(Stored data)
-- ==== Sys2Proof/Laws/Ops.lean ====
section
/-! SUPPORT. What each shared operation can touch, said once: a frame of the form `op s = { s with … }`, to be cited in
place of unfolding the operation; and what the operations on threads and jobs give. -/

namespace Sys2Proof.Machine.State

/-! ### Registers, counters and the log -/

theorem recordFault_frame (o v : Nat) (s : State) : ∃ a, s.recordFault o v = { s with setup := a } := by
  unfold recordFault
  split
  · exact ⟨_, rfl⟩
  · exact ⟨_, rfl⟩

theorem bump_frame (o n : Nat) (s : State) : ∃ a, s.bump o n = { s with setup := a } := by
  unfold bump
  split
  · exact ⟨_, rfl⟩
  · exact ⟨_, rfl⟩

theorem bumpSlot_frame (d : Nat) (h : W32) (i n : Nat) (s : State) : ∃ a, s.bumpSlot d h i n = { s with setup := a } := by
  unfold bumpSlot
  split
  · exact ⟨_, rfl⟩
  · split
    · exact ⟨_, rfl⟩
    · exact ⟨_, rfl⟩

theorem count_frame (c d : Nat) (h : W32) (n : Nat) (s : State) :
    ∃ a b, s.count c d h n = { s with setup := a, obs := b } := by
  unfold count
  split
  · exact ⟨_, _, rfl⟩
  · split
    · exact ⟨_, _, rfl⟩
    · rename_i i _
      obtain ⟨a, ha⟩ := bump_frame (Regs.obsTotal d i) n s
      rw [ha]
      obtain ⟨b, hb⟩ := bumpSlot_frame d h i n { s with setup := a }
      rw [hb]
      exact ⟨_, _, rfl⟩

theorem countNumeric_frame (d : Nat) (h : W32) (sat nan acc m8 : Nat) (s : State) :
    ∃ a b, s.countNumeric d h sat nan acc m8 = { s with setup := a, obs := b } := by
  unfold countNumeric
  obtain ⟨_, _, h1⟩ := count_frame 0x2101 d h sat s
  rw [h1]
  obtain ⟨_, _, h2⟩ := count_frame 0x2102 d h nan { s with setup := _, obs := _ }
  rw [h2]
  obtain ⟨_, _, h3⟩ := count_frame 0x2103 d h acc { s with setup := _, obs := _ }
  rw [h3]
  obtain ⟨_, _, h4⟩ := count_frame 0x2105 d h m8 { s with setup := _, obs := _ }
  rw [h4]
  exact ⟨_, _, rfl⟩

/-! ### Completion rings -/

theorem signalCq_frame (p n : Nat) (now : Bool) (s : State) :
    ∃ a b, s.signalCq p n now = { s with host := a, sent := b } := by
  unfold signalCq
  dsimp only
  split
  · exact ⟨_, _, rfl⟩
  · split
    · split
      · exact ⟨_, _, rfl⟩
      · exact ⟨_, _, rfl⟩
    · exact ⟨_, _, rfl⟩

theorem writeEntry_frame (p n : Nat) (e : List Byte) (s : State) :
    ∃ a b c, s.writeEntry p n e = { s with hostMem := a, host := b, sent := c } := by
  unfold writeEntry
  dsimp only
  generalize hg : State.mapRing p n _ _ = t
  obtain ⟨b, c, h⟩ := signalCq_frame p n false t
  rw [h, ← hg]
  exact ⟨_, _, _, rfl⟩

theorem postReserved_frame (p n : Nat) (e : List Byte) (s : State) :
    ∃ a b c, s.postReserved p n e = { s with hostMem := a, host := b, sent := c } := by
  unfold postReserved
  dsimp only
  split
  · exact ⟨_, _, _, rfl⟩
  · split
    · generalize hg : State.mapRing _ _ _ _ = t
      obtain ⟨a, b, c, h⟩ := writeEntry_frame (s.routeCq p n).1 (s.routeCq p n).2 e t
      rw [h, ← hg]
      exact ⟨_, _, _, rfl⟩
    · exact ⟨_, _, _, rfl⟩

theorem postEvent_frame (p n : Nat) (e : List Byte) (s : State) :
    ∃ a b c d, s.postEvent p n e = { s with hostMem := a, host := b, sent := c, obs := d } := by
  unfold postEvent
  dsimp only
  split
  · obtain ⟨a, b, c, h⟩ := writeEntry_frame (s.routeCq p n).1 (s.routeCq p n).2 e s
    rw [h]
    exact ⟨_, _, _, _, rfl⟩
  · split
    · exact ⟨_, _, _, _, rfl⟩
    · exact ⟨_, _, _, _, rfl⟩

theorem completeDesc_frame (p n i k ty : Nat) (code : W16) (aux detail : Nat) (h : W32) (s : State) :
    ∃ a b c d, s.completeDesc p n i k ty code aux detail h = { s with hostMem := a, host := b, sent := c, obs := d } := by
  unfold completeDesc
  dsimp only
  split
  · obtain ⟨a, b, c, e⟩ := postReserved_frame p (State.boundCq (s.mapRing p n (fun r => { r with openDescs := r.openDescs - 1 })) p n)
      (entryBytes code ty k n i aux h detail) (s.mapRing p n (fun r => { r with openDescs := r.openDescs - 1 }))
    rw [e]
    exact ⟨_, _, _, _, rfl⟩
  · generalize hg : State.log _ _ _ _ _ = t
    obtain ⟨a, b, c, e⟩ := postReserved_frame p (State.boundCq t p n) (entryBytes code ty k n i aux h detail) t
    rw [e, ← hg]
    exact ⟨_, _, _, _, rfl⟩

/-! ### Faults -/

theorem markTile_frame (code : W16) (x : Nat) (s : State) : ∃ a, s.markTile code x = { s with recov := a } := by
  unfold markTile
  split
  · split <;> exact ⟨_, rfl⟩
  · split <;> exact ⟨_, rfl⟩
  · exact ⟨_, rfl⟩

theorem memFault_frame (code : W16) (x : Nat) (w : Who) (s : State) :
    ∃ a b, s.memFault code x w = { s with setup := a, recov := b } := by
  obtain ⟨r, hr⟩ := markTile_frame code x s
  have key : ∀ o v, ∃ a b, State.recordFault o v (s.markTile code x) = { s with setup := a, recov := b } := by
    intro o v
    obtain ⟨a, h⟩ := recordFault_frame o v (s.markTile code x)
    exact ⟨a, r, by rw [h, hr]⟩
  unfold memFault
  dsimp only
  split
  · exact key _ _
  · exact key _ _
  · exact key _ _
  · exact ⟨_, _, hr⟩

theorem stackFault_frame (code : W16) (x : Nat) (s : State) : ∃ a, s.stackFault code x = { s with setup := a } := by
  unfold stackFault
  split
  · exact ⟨_, rfl⟩
  · dsimp only
    generalize hv : code.toNat + _ + _ = v
    obtain ⟨a, h⟩ := recordFault_frame Regs.memErrLog v s
    rw [h]
    exact ⟨_, rfl⟩

theorem accessFault_frame (code : W16) (x : Nat) (w : Who) (s : State) :
    ∃ a b, s.accessFault code x w = { s with setup := a, recov := b } := by
  unfold accessFault
  split
  · exact memFault_frame code x w s
  · split
    · obtain ⟨a, h⟩ := stackFault_frame code x s
      exact ⟨a, _, h⟩
    · exact ⟨_, _, rfl⟩

theorem engineFault_frame (t : ThreadId) (code : W16) (slot pc : Nat) (s : State) :
    ∃ a, s.engineFault t code slot pc = { s with setup := a } := by
  unfold engineFault
  dsimp only
  split
  · split
    · exact recordFault_frame ..
    · split
      · exact recordFault_frame ..
      · exact ⟨_, rfl⟩
  · exact recordFault_frame ..
  · exact recordFault_frame ..

/-! ### Quench -/

theorem freeJobSlots_frame (h : W32) (s : State) : ∃ a b, s.freeJobSlots h = { s with setup := a, obs := b } := by
  unfold freeJobSlots
  generalize List.range 4 = l
  induction l generalizing s with
  | nil => exact ⟨_, _, rfl⟩
  | cons d r ih =>
    simp only [List.foldl_cons]
    split
    · exact ih s
    · obtain ⟨a, b, e⟩ := ih _
      rw [e]
      exact ⟨_, _, rfl⟩

theorem quenchTiles_frame (j : Job) (s : State) :
    ∃ a b c d, s.quenchTiles j = { s with setup := a, obs := b, matrix := c, enf := d } := by
  unfold quenchTiles
  dsimp only
  generalize hl : List.filter _ s.enf = l
  clear hl
  generalize hm : ({ s with matrix := _ } : State) = t
  have key : ∀ (l : SMap EnfSet) (t : State), ∃ a b, l.foldl (fun st c => st.count 0x2203 (c.1 / 2 / 64) j.handle 1) t
      = { t with setup := a, obs := b } := by
    intro l
    induction l with
    | nil => intro t; exact ⟨_, _, rfl⟩
    | cons x r ih =>
      intro t
      simp only [List.foldl_cons]
      obtain ⟨a, b, e⟩ := count_frame 0x2203 (x.1 / 2 / 64) j.handle 1 t
      rw [e]
      obtain ⟨c, d, f⟩ := ih { t with setup := a, obs := b }
      exact ⟨c, d, f⟩
  obtain ⟨a, b, e⟩ := key l t
  rw [e, ← hm]
  exact ⟨_, _, _, _, rfl⟩

theorem finalEntry_frame (j : Job) (code : W16) (s : State) :
    ∃ a b c d, s.finalEntry j code = { s with hostMem := a, host := b, sent := c, obs := d } := by
  unfold finalEntry
  dsimp only
  obtain ⟨a, b, c, e⟩ := postReserved_frame j.port (s.boundCq j.port j.ring) (entryBytes code 2 1 j.ring j.sqIndex 0 j.handle 0) s
  rw [e]
  generalize ht : ({ s with hostMem := a, host := b, sent := c } : State) = t
  have key : ∀ (l : List (Nat × Nat × Nat)) (t : State), ∃ a b c d,
      l.foldl (fun st q => st.completeDesc q.1 q.2.1 q.2.2 6 2 0x0000 0 0 j.handle) t
        = { t with hostMem := a, host := b, sent := c, obs := d } := by
    intro l
    induction l with
    | nil => intro t; exact ⟨_, _, _, _, rfl⟩
    | cons x r ih =>
      intro t
      simp only [List.foldl_cons]
      obtain ⟨a, b, c, d, e⟩ := completeDesc_frame x.1 x.2.1 x.2.2 6 2 0x0000 0 0 j.handle t
      rw [e]
      obtain ⟨a', b', c', d', f⟩ := ih { t with hostMem := a, host := b, sent := c, obs := d }
      exact ⟨a', b', c', d', f⟩
  obtain ⟨a', b', c', d', f⟩ := key j.quenchers t
  rw [f, ← ht]
  exact ⟨_, _, _, _, rfl⟩

/-- What a quench touches: nothing of memory but the host's completion rings, nothing of the beat, the images, the
stacks, the power state and the management controller. -/
theorem quenchNow_frame (h : W32) (cause : W16) (s : State) :
    ∃ su sc th jo hm ma en so ni ho fa ob se fr, s.quenchNow h cause =
      { s with setup := su, sched := sc, threads := th, jobs := jo, hostMem := hm, matrix := ma, enf := en, solver := so
               ni := ni, host := ho, fabric := fa, obs := ob, sent := se, freeCtr := fr } := by
  unfold quenchNow
  split
  · exact ⟨_, _, _, _, _, _, _, _, _, _, _, _, _, _, rfl⟩
  · rename_i j _
    split
    · exact ⟨_, _, _, _, _, _, _, _, _, _, _, _, _, _, rfl⟩
    · split <;> exact ⟨_, _, _, _, _, _, _, _, _, _, _, _, _, _, rfl⟩
    · obtain ⟨a, b, e⟩ := freeJobSlots_frame h (s.dropEntries h)
      rw [e]
      generalize hg : ({ s.dropEntries h with setup := a, obs := b } : State) = t
      obtain ⟨x, y, z, w, f⟩ := finalEntry_frame j cause t
      obtain ⟨p, q, r, u, v, g⟩ := sendQuench_frame j (State.dropJob h (t.finalEntry j cause))
      rw [g, f, ← hg]
      exact ⟨_, _, _, _, _, _, _, _, _, _, _, _, _, _, rfl⟩
    all_goals
      dsimp only
      generalize hg : ({ State.mapThreadsOf h _ _ with ni := _ } : State) = t
      obtain ⟨a, b, c, d, e⟩ := quenchTiles_frame j t
      rw [e]
      generalize hp : State.releasePins j _ = u
      obtain ⟨x, y, f⟩ := freeJobSlots_frame h u
      obtain ⟨p, q, r, w, v, g⟩ := sendQuench_frame j (u.freeJobSlots h)
      rw [g, f, ← hp, ← hg]
      exact ⟨_, _, _, _, _, _, _, _, _, _, _, _, _, _, rfl⟩

theorem quenchJob_frame (h : W32) (cause : W16) (s : State) :
    ∃ su sc th jo hm ma en so ni ho fa ob se fr, s.quenchJob h cause =
      { s with setup := su, sched := sc, threads := th, jobs := jo, hostMem := hm, matrix := ma, enf := en, solver := so
               ni := ni, host := ho, fabric := fa, obs := ob, sent := se, freeCtr := fr } := by
  unfold quenchJob
  split
  · split
    · exact ⟨_, _, _, _, _, _, _, _, _, _, _, _, _, _, rfl⟩
    · exact quenchNow_frame h cause s
  · exact ⟨_, _, _, _, _, _, _, _, _, _, _, _, _, _, rfl⟩

/-- A quench that a host asks of a job whose threads are all DONE does nothing: the job completes normally (R99). -/
theorem quenchJob_done (h : W32) (cause : W16) (s : State) (j : Job) (hj : s.findJob h = some j) (ha : asked cause = true)
    (hr : j.runs = true) (hd : s.threadsDone j = true) : s.quenchJob h cause = s := by
  simp [quenchJob, hj, ha, hr, hd]

theorem haltDetail_frame (t : ThreadId) (code : W16) (detail : Nat) (s : State) :
    ∃ su sc th jo hm ma en so ni ho fa ob se fr, s.haltDetail t code detail =
      { s with setup := su, sched := sc, threads := th, jobs := jo, hostMem := hm, matrix := ma, enf := en, solver := so
               ni := ni, host := ho, fabric := fa, obs := ob, sent := se, freeCtr := fr } := by
  unfold haltDetail
  dsimp only
  generalize hl : s.log code t.unit (s.thread t.key).job (BitVec.ofNat 64 detail) = a
  obtain ⟨x, e⟩ := engineFault_frame t code 0xF (s.thread t.key).pc a
  rw [e]
  generalize hm : State.mapThread _ _ _ = b
  obtain ⟨su, sc, th, jo, hm', ma, en, so, ni, ho, fa, ob, se, fr, f⟩ := quenchJob_frame (s.thread t.key).job code b
  rw [f, ← hm, ← hl]
  exact ⟨_, _, _, _, _, _, _, _, _, _, _, _, _, _, rfl⟩

/-! ### Threads -/

theorem fillLine_frame (c line : Nat) (s : State) : ∃ a, s.fillLine c line = { s with store := a } := ⟨_, rfl⟩

/-- A request counts with its thread and stands in its channel's queue or before it. -/
theorem postReq_frame (r : Req) (s : State) :
    ∃ a b c, s.postReq r = { s with setup := a, threads := b, stk := c } := by
  unfold postReq
  dsimp only
  generalize hg : (if r.thread < 7232 then State.mapThread r.thread _ s else s) = t
  have ht : ∃ b, t = { s with threads := b } := by
    subst hg
    split <;> exact ⟨_, rfl⟩
  obtain ⟨b, rfl⟩ := ht
  unfold bump
  split <;> split <;> exact ⟨_, _, _, rfl⟩

theorem traffic_frame (k : Nat) (h : W32) (cls : Nat) (write : Bool) (a n : Nat) (s : State) :
    ∃ x y z, s.traffic k h cls write a n = { s with setup := x, threads := y, stk := z } := by
  unfold traffic
  generalize requestsOf k h cls 0 false write a n [] = l
  induction l generalizing s with
  | nil => exact ⟨_, _, _, rfl⟩
  | cons r l ih =>
    rw [List.foldl_cons]
    obtain ⟨x, y, z, e⟩ := postReq_frame r s
    obtain ⟨x', y', z', f⟩ := ih (s.postReq r)
    rw [f, e]
    exact ⟨_, _, _, rfl⟩

theorem fetchLines_frame (k : Nat) (s : State) :
    ∃ x y z, s.fetchLines k = { s with setup := x, threads := y, stk := z } := by
  unfold fetchLines
  dsimp only
  generalize s.aheadLines k = l
  generalize (s.thread k).job = h
  induction l generalizing s with
  | nil => exact ⟨_, _, _, rfl⟩
  | cons line l ih =>
    rw [List.foldl_cons]
    split
    · exact ih s
    · obtain ⟨x, y, z, e⟩ := traffic_frame (listRequester (listCache k)) h 1 false (line * 256) 256 s
      rw [e]
      obtain ⟨x', y', z', f⟩ := ih { s with setup := x, threads := y, stk := z }
      exact ⟨x', y', z', f⟩

/-- What a thread's next command costs: its state, its list cache and the reads of the lines ahead. -/
theorem fetchNext_frame (k : Nat) (s : State) :
    ∃ a b c d, s.fetchNext k = { s with setup := a, threads := b, store := c, stk := d } := by
  unfold fetchNext
  dsimp only
  split
  · obtain ⟨x, y, z, e⟩ := fetchLines_frame k
      (((s.pinLines k).fillLine (listCache k) (s.listLine k)).mapThread k (fun t => { t with st := .ready }))
    rw [e]
    exact ⟨_, _, _, _, rfl⟩
  · obtain ⟨x, y, z, e⟩ := fetchLines_frame k ((s.pinLines k).mapThread k (fun t => { t with st := .waitList }))
    rw [e]
    exact ⟨_, _, _, _, rfl⟩

theorem wakeIdle_frame (k : Nat) (s : State) :
    ∃ a b c d, s.wakeIdle k = { s with setup := a, threads := b, store := c, stk := d } := by
  unfold wakeIdle
  dsimp only
  generalize (if keyEngine k = 3 then s.stalled k else s.busy k) = b
  split
  · exact fetchNext_frame k s
  · exact ⟨_, _, _, _, rfl⟩

/-- A thread that is not READY issues nothing. -/
theorem issue_waiting (t : ThreadId) (op eng : Nat) (h : CmdHead) (ok : Bool) (f : Thread → Job → State → State) (s : State)
    (hs : (s.thread t.key).st ≠ .ready) : s.issue t op eng h ok f = s := by
  simp [issue, hs]

/-- A READY thread of a running job whose command passes the checks of R68 and meets no upset runs it. -/
theorem issue_runs (t : ThreadId) (op eng : Nat) (h : CmdHead) (ok : Bool) (f : Thread → Job → State → State) (s : State)
    (j : Job) (hs : (s.thread t.key).st = .ready) (hj : s.findJob (s.thread t.key).job = some j) (hr : j.st = .running)
    (hi : s.issues t = true) (hc : headCode op eng t h (s.thread t.key).pc ok = none) (hu : h.upsets = []) :
    s.issue t op eng h ok f = f (s.thread t.key) j s := by
  simp [issue, underUpsets, hs, hj, hr, hi, hc, hu]

/-- One whose command fails a check halts with that check's code. -/
theorem issue_halts (t : ThreadId) (op eng : Nat) (h : CmdHead) (ok : Bool) (f : Thread → Job → State → State) (s : State)
    (j : Job) (c : W16) (hs : (s.thread t.key).st = .ready) (hj : s.findJob (s.thread t.key).job = some j)
    (hr : j.st = .running) (hi : s.issues t = true) (hc : headCode op eng t h (s.thread t.key).pc ok = some c) :
    s.issue t op eng h ok f = s.haltThread t c := by
  simp [issue, hs, hj, hr, hi, hc]

end Sys2Proof.Machine.State
end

### [Task description]
Going back to the entries above, set down exactly the lines that begin at the one with "theorem haltDetail_frame (t" and end at the one with "generalize hl : s.log", both included, and nothing else.

### [Task solution]
theorem haltDetail_frame (t : ThreadId) (code : W16) (detail : Nat) (s : State) :
    ∃ su sc th jo hm ma en so ni ho fa ob se fr, s.haltDetail t code detail =
      { s with setup := su, sched := sc, threads := th, jobs := jo, hostMem := hm, matrix := ma, enf := en, solver := so
               ni := ni, host := ho, fabric := fa, obs := ob, sent := se, freeCtr := fr } := by
  unfold haltDetail
  dsimp only
  generalize hl : s.log code t.unit (s.thread t.key).job (BitVec.ofNat 64 detail) = a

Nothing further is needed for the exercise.